+++ Supplied material +++

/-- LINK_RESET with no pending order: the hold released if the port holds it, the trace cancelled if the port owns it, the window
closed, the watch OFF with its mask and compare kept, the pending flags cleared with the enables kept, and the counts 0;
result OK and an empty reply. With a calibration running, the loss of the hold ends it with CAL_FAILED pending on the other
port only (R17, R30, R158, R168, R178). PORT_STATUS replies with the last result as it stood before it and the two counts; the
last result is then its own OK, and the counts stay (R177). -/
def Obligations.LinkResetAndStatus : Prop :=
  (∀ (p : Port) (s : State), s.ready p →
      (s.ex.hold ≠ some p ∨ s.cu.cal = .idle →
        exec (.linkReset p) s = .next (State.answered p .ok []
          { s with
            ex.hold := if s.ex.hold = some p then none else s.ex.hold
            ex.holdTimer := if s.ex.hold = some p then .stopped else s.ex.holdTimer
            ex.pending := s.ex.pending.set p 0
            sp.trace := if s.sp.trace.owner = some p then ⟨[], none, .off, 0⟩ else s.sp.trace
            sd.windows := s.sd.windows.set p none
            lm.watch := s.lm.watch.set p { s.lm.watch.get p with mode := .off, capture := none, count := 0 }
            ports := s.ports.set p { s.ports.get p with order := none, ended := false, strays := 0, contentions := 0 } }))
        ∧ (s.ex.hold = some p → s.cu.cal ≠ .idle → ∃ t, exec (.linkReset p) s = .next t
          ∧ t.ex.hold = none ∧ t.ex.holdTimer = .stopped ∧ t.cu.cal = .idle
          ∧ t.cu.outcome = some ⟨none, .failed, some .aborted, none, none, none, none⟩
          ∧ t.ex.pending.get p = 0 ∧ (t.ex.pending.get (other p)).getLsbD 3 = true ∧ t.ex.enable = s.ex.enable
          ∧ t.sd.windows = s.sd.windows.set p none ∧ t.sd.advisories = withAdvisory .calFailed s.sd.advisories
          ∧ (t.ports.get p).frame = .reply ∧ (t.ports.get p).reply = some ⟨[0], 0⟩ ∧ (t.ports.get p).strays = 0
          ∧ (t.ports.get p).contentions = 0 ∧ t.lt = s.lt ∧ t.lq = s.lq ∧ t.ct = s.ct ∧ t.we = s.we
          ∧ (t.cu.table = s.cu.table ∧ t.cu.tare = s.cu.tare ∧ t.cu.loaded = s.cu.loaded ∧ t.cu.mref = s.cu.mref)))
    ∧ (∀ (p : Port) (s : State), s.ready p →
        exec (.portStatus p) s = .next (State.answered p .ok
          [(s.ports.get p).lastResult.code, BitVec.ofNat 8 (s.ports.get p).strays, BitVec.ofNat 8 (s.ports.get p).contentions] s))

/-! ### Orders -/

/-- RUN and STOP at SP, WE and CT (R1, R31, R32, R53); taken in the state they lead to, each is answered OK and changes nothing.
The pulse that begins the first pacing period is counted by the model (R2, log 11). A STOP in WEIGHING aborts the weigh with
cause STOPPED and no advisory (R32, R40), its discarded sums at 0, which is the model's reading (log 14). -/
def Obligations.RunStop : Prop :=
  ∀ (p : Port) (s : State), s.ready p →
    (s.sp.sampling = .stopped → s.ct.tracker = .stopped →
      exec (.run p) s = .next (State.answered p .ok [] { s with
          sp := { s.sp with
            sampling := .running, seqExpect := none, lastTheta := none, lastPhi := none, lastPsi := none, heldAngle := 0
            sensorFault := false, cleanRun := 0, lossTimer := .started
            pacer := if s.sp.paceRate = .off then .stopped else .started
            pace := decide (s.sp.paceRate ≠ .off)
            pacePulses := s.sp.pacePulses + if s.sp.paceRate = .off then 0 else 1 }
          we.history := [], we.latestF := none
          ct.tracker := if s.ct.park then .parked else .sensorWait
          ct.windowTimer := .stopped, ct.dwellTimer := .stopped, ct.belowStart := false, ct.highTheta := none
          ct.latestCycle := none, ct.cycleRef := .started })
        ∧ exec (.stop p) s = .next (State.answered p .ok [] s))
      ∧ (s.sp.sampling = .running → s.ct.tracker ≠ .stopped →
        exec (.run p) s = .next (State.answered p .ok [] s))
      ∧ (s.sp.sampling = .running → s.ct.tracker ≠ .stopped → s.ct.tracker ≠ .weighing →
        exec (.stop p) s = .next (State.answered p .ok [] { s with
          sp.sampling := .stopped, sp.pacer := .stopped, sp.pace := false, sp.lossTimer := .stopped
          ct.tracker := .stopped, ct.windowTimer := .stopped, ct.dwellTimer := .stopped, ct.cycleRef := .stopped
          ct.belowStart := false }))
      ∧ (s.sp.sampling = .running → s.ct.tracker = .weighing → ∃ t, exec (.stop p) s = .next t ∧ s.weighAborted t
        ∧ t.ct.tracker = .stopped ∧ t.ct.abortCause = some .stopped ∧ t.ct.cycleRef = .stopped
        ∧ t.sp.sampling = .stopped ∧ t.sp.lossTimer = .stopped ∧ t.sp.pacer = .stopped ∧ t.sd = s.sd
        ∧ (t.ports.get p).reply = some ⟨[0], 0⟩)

+++

### Your goal
From the records above, reproduce exactly the lines from the one with "sp.trace := if" to the one with "withAdvisory .calFailed s.sd.advisories", both included, and no others.

### Exercise output
            sp.trace := if s.sp.trace.owner = some p then ⟨[], none, .off, 0⟩ else s.sp.trace
            sd.windows := s.sd.windows.set p none
            lm.watch := s.lm.watch.set p { s.lm.watch.get p with mode := .off, capture := none, count := 0 }
            ports := s.ports.set p { s.ports.get p with order := none, ended := false, strays := 0, contentions := 0 } }))
        ∧ (s.ex.hold = some p → s.cu.cal ≠ .idle → ∃ t, exec (.linkReset p) s = .next t
          ∧ t.ex.hold = none ∧ t.ex.holdTimer = .stopped ∧ t.cu.cal = .idle
          ∧ t.cu.outcome = some ⟨none, .failed, some .aborted, none, none, none, none⟩
          ∧ t.ex.pending.get p = 0 ∧ (t.ex.pending.get (other p)).getLsbD 3 = true ∧ t.ex.enable = s.ex.enable
          ∧ t.sd.windows = s.sd.windows.set p none ∧ t.sd.advisories = withAdvisory .calFailed s.sd.advisories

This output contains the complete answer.